# What to do
Every line of the entries below from the one containing "(42 R162). -/" to the one containing "let c0 ← readCell", both ends included, must be written out exactly. No other line belongs in the answer.

# Input for this task

-- ==== Sys2Proof/Machine/Separators.lean ====
section
/-! DEFINITION. The 1D, 2D and 3D separators and the motion interface (41 R145; 42 R160 to R165; 43 R170, R173). -/

namespace Sys2Proof.Machine

/-! ### SEP1D (41 R145) -/

/-- One sample through the filter its column's phase selects, with the quadrant sign before it and its inverse after
it: the value `f` and the working registers (41 R145). -/
def route1d (P : Impl) (ph : Phase) (t : R) (w : Work) : R × Work :=
  match ph with
  | .p0 => ((feed P.fir1dI w.fi t).1, { w with fi := (feed P.fir1dI w.fi t).2 })
  | .p1 => (-(feed P.fir1dQ w.fq (-t)).1, { w with fq := (feed P.fir1dQ w.fq (-t)).2 })
  | .p2 => (-(feed P.fir1dI w.fi (-t)).1, { w with fi := (feed P.fir1dI w.fi (-t)).2 })
  | .p3 => ((feed P.fir1dQ w.fq t).1, { w with fq := (feed P.fir1dQ w.fq t).2 })

/-- One column of SEP1D (41 R145): the exact mean of the two neighbours minus the sample, signed, routed, signed back. -/
def sep1dColumn (P : Impl) (cfg : ConfigRegs) (r h : Nat) (x : Scratch) : Except FaultCause Scratch := do
  let left ← readRaw P cfg x.fb r ((h : Int) - 2)
  let right ← readRaw P cfg x.fb r ((h : Int) + 2)
  let mid ← readRaw P cfg x.fb r h
  let s := sgn P x.work.inv
  let routed := route1d P (phase h) (s * ((left + right) / 2 - mid)) x.work
  let c1d ← writeCell P (realKind .c1d) x.fb.c1d r h (s * routed.1)
  .ok { x with fb := { x.fb with c1d := c1d }, work := routed.2 }

/-- The start of a line of SEP1D: the tracker's visit and two fresh filters (41 R145). -/
def sep1dLineStart (P : Impl) (r : Nat) (w : Work) : Work :=
  { trackerVisit r w with fi := freshFir P.fir1dI, fq := freshFir P.fir1dQ }

/-- One line of SEP1D. -/
def sep1dLine (P : Impl) (cfg : ConfigRegs) (r : Nat) (x : Scratch) : Except FaultCause Scratch :=
  forRange cfg.AVS cfg.AVE (sep1dColumn P cfg r) { x with work := sep1dLineStart P r x.work }

/-- The body of SEP1D (41 R145). -/
def sep1dBody (P : Impl) (s : State) (x : Scratch) : Except FaultCause Scratch :=
  forRange s.active.FVL s.active.frameRows (sep1dLine P s.active) { x with work := trackerInit x.fb x.work }

/-- `SEP1D` (41 R145). -/
def execSep1d (s : State) : Host.Outcome State Fault Refusal :=
  runPass .sep1d (fun n w => discardFir (releaseTracker n w)) (sep1dBody Config.impl) s

/-! ### SEP2D (42 R160 to R165) -/

/-- The difference measure of one neighbour line `x` (42 R161). -/
def lineDifference (c0 c1 x0 x1 : R) : R :=
  magnitude (magnitude c0 - magnitude x0) + magnitude (magnitude c1 - magnitude x1)
    - Config.tolLine * (magnitude c0 + magnitude c1)

/-- The weight of a difference (42 R162). -/
def lineWeight (ires d : R) : R := clamp (1 - d / (Config.k2dRange * ires)) 0 1

/-- `(kp, kn, sc)` after the tie-break (42 R163) or, when both weights are 0, after the agreement test (42 R164). -/
def tieBreak (kp kn p0 n0 : R) : R × R × R :=
  if 0 < kp ∨ 0 < kn then
    let kp' := if Config.ratio2d * kp < kn then 0 else kp
    let kn' := if Config.ratio2d * kp < kn then kn else if Config.ratio2d * kn < kp then 0 else kn
    let sc := 2 / (kp' + kn')
    (kp', kn', if sc < 1 then 1 else sc)
  else if magnitude (magnitude p0 - magnitude n0) - Config.tolPair * magnitude (p0 + n0) ≤ 0 then (1, 1, 1)
  else (kp, kn, 1)

/-- The 2D estimate of one pixel (42 R161 to R165). -/
def estimate2d (ires c0 c1 p0 p1 n0 n1 : R) : R :=
  let k := tieBreak (lineWeight ires (lineDifference c0 c1 p0 p1)) (lineWeight ires (lineDifference c0 c1 n0 n1)) p0 n0
  ((c0 - p0) * k.1 * k.2.2 + (c0 - n0) * k.2.1 * k.2.2) / Config.div2d

/-- One column of SEP2D (42 R160). -/
def sep2dColumn (P : Impl) (cfg : ConfigRegs) (r h : Nat) (x : Scratch) : Except FaultCause Scratch := do
  let c0 ← readCell P (realKind .c1d) x.fb.c1d r h
  let c1 ← readCell P (realKind .c1d) x.fb.c1d r ((h : Int) - 1)
  let p0 ← readCell P (realKind .c1d) x.fb.c1d ((r : Int) - 2) h
  let p1 ← readCell P (realKind .c1d) x.fb.c1d ((r : Int) - 2) ((h : Int) - 1)
  let n0 ← readCell P (realKind .c1d) x.fb.c1d ((r : Int) + 2) h
  let n1 ← readCell P (realKind .c1d) x.fb.c1d ((r : Int) + 2) ((h : Int) - 1)
  let c2d ← writeCell P (realKind .c2d) x.fb.c2d r h (estimate2d cfg.IRES c0 c1 p0 p1 n0 n1)
  .ok { x with fb := { x.fb with c2d := c2d } }

/-- The body of SEP2D: rows `r ≥ FVL`, `r ≥ 4`, `r < FRH − 1` (42 R160). -/
def sep2dBody (P : Impl) (s : State) (x : Scratch) : Except FaultCause Scratch :=
  forRange (max s.active.FVL 4) (s.active.FRH - 1).toNat
    (fun r => forRange s.active.AVS s.active.AVE (sep2dColumn P s.active r)) x

/-- `SEP2D` (42 R160). -/
def execSep2d (s : State) : Host.Outcome State Fault Refusal := runPass .sep2d keepWork (sep2dBody Config.impl) s

/-! ### MOTION (43 R170) -/

/-- Every value of the answered map lies in [0, 1] (43 R170). -/
def mapInRange (P : Impl) (m : Nat → Nat → R) : Bool :=
  (List.range P.capRows).all fun r => (List.range P.capCols).all fun c => decide (0 ≤ m r c) && decide (m r c ≤ 1)

/-- The estimator's answer to the current YIQ plane and `PREV`: `MOTION_EST` (43 R172), but for the one cell of the plane
in which an answer that breaks the range does so (log 9). -/
def motionAnswer (P : Impl) (s : State) (yiq : Plane Yiq) (r c : Nat) : R :=
  match s.estimate with
  | none => unitVal (P.motionEst yiq s.prev r c)
  | some a =>
    if r = a.row % P.capRows ∧ c = a.col % P.capCols then outOfRangeVal a else unitVal (P.motionEst yiq s.prev r c)

/-- The plane of an answered map, every value of it checked (43 R170). -/
def checkedMap (P : Impl) (m : Nat → Nat → R) : Except FaultCause (Plane R) :=
  if mapInRange P m then .ok (planeOf (realKind .k) P.capRows P.capCols m) else .error .motion

/-- The body of MOTION (43 R170): the estimator's answer, checked, becomes `K`. -/
def motionBody (P : Impl) (s : State) (x : Scratch) : Except FaultCause Scratch := do
  let k ← checkedMap P (motionAnswer P s x.fb.yiq)
  .ok { x with fb := { x.fb with k := k } }

/-- `MOTION` (43 R170). -/
def execMotion (s : State) : Host.Outcome State Fault Refusal := runPass .motion keepWork (motionBody Config.impl) s

/-! ### SEP3D (43 R173) -/

/-- One column of SEP3D: the exact half-difference to the previous frame; `PREV.RAW` is checked against the capacity
only (43 R173, 20_memory R66). -/
def sep3dColumn (P : Impl) (s : State) (r h : Nat) (x : Scratch) : Except FaultCause Scratch := do
  let before ← readCell P rawKind s.prev.raw r h
  let now ← readRaw P s.active x.fb r h
  let c3d ← writeCell P (realKind .c3d) x.fb.c3d r h ((toR before - now) / 2)
  .ok { x with fb := { x.fb with c3d := c3d } }

/-- The body of SEP3D (43 R173). -/
def sep3dBody (P : Impl) (s : State) (x : Scratch) : Except FaultCause Scratch :=
  forRange s.active.FVL s.active.frameRows
    (fun r => forRange s.active.AVS s.active.AVE (sep3dColumn P s r)) x

/-- `SEP3D` (43 R173). -/
def execSep3d (s : State) : Host.Outcome State Fault Refusal := runPass .sep3d keepWork (sep3dBody Config.impl) s

end Sys2Proof.Machine
end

# Answer to the problem
/-- The weight of a difference (42 R162). -/
def lineWeight (ires d : R) : R := clamp (1 - d / (Config.k2dRange * ires)) 0 1

/-- `(kp, kn, sc)` after the tie-break (42 R163) or, when both weights are 0, after the agreement test (42 R164). -/
def tieBreak (kp kn p0 n0 : R) : R × R × R :=
  if 0 < kp ∨ 0 < kn then
    let kp' := if Config.ratio2d * kp < kn then 0 else kp
    let kn' := if Config.ratio2d * kp < kn then kn else if Config.ratio2d * kn < kp then 0 else kn
    let sc := 2 / (kp' + kn')
    (kp', kn', if sc < 1 then 1 else sc)
  else if magnitude (magnitude p0 - magnitude n0) - Config.tolPair * magnitude (p0 + n0) ≤ 0 then (1, 1, 1)
  else (kp, kn, 1)

/-- The 2D estimate of one pixel (42 R161 to R165). -/
def estimate2d (ires c0 c1 p0 p1 n0 n1 : R) : R :=
  let k := tieBreak (lineWeight ires (lineDifference c0 c1 p0 p1)) (lineWeight ires (lineDifference c0 c1 n0 n1)) p0 n0
  ((c0 - p0) * k.1 * k.2.2 + (c0 - n0) * k.2.1 * k.2.2) / Config.div2d

/-- One column of SEP2D (42 R160). -/
def sep2dColumn (P : Impl) (cfg : ConfigRegs) (r h : Nat) (x : Scratch) : Except FaultCause Scratch := do
  let c0 ← readCell P (realKind .c1d) x.fb.c1d r h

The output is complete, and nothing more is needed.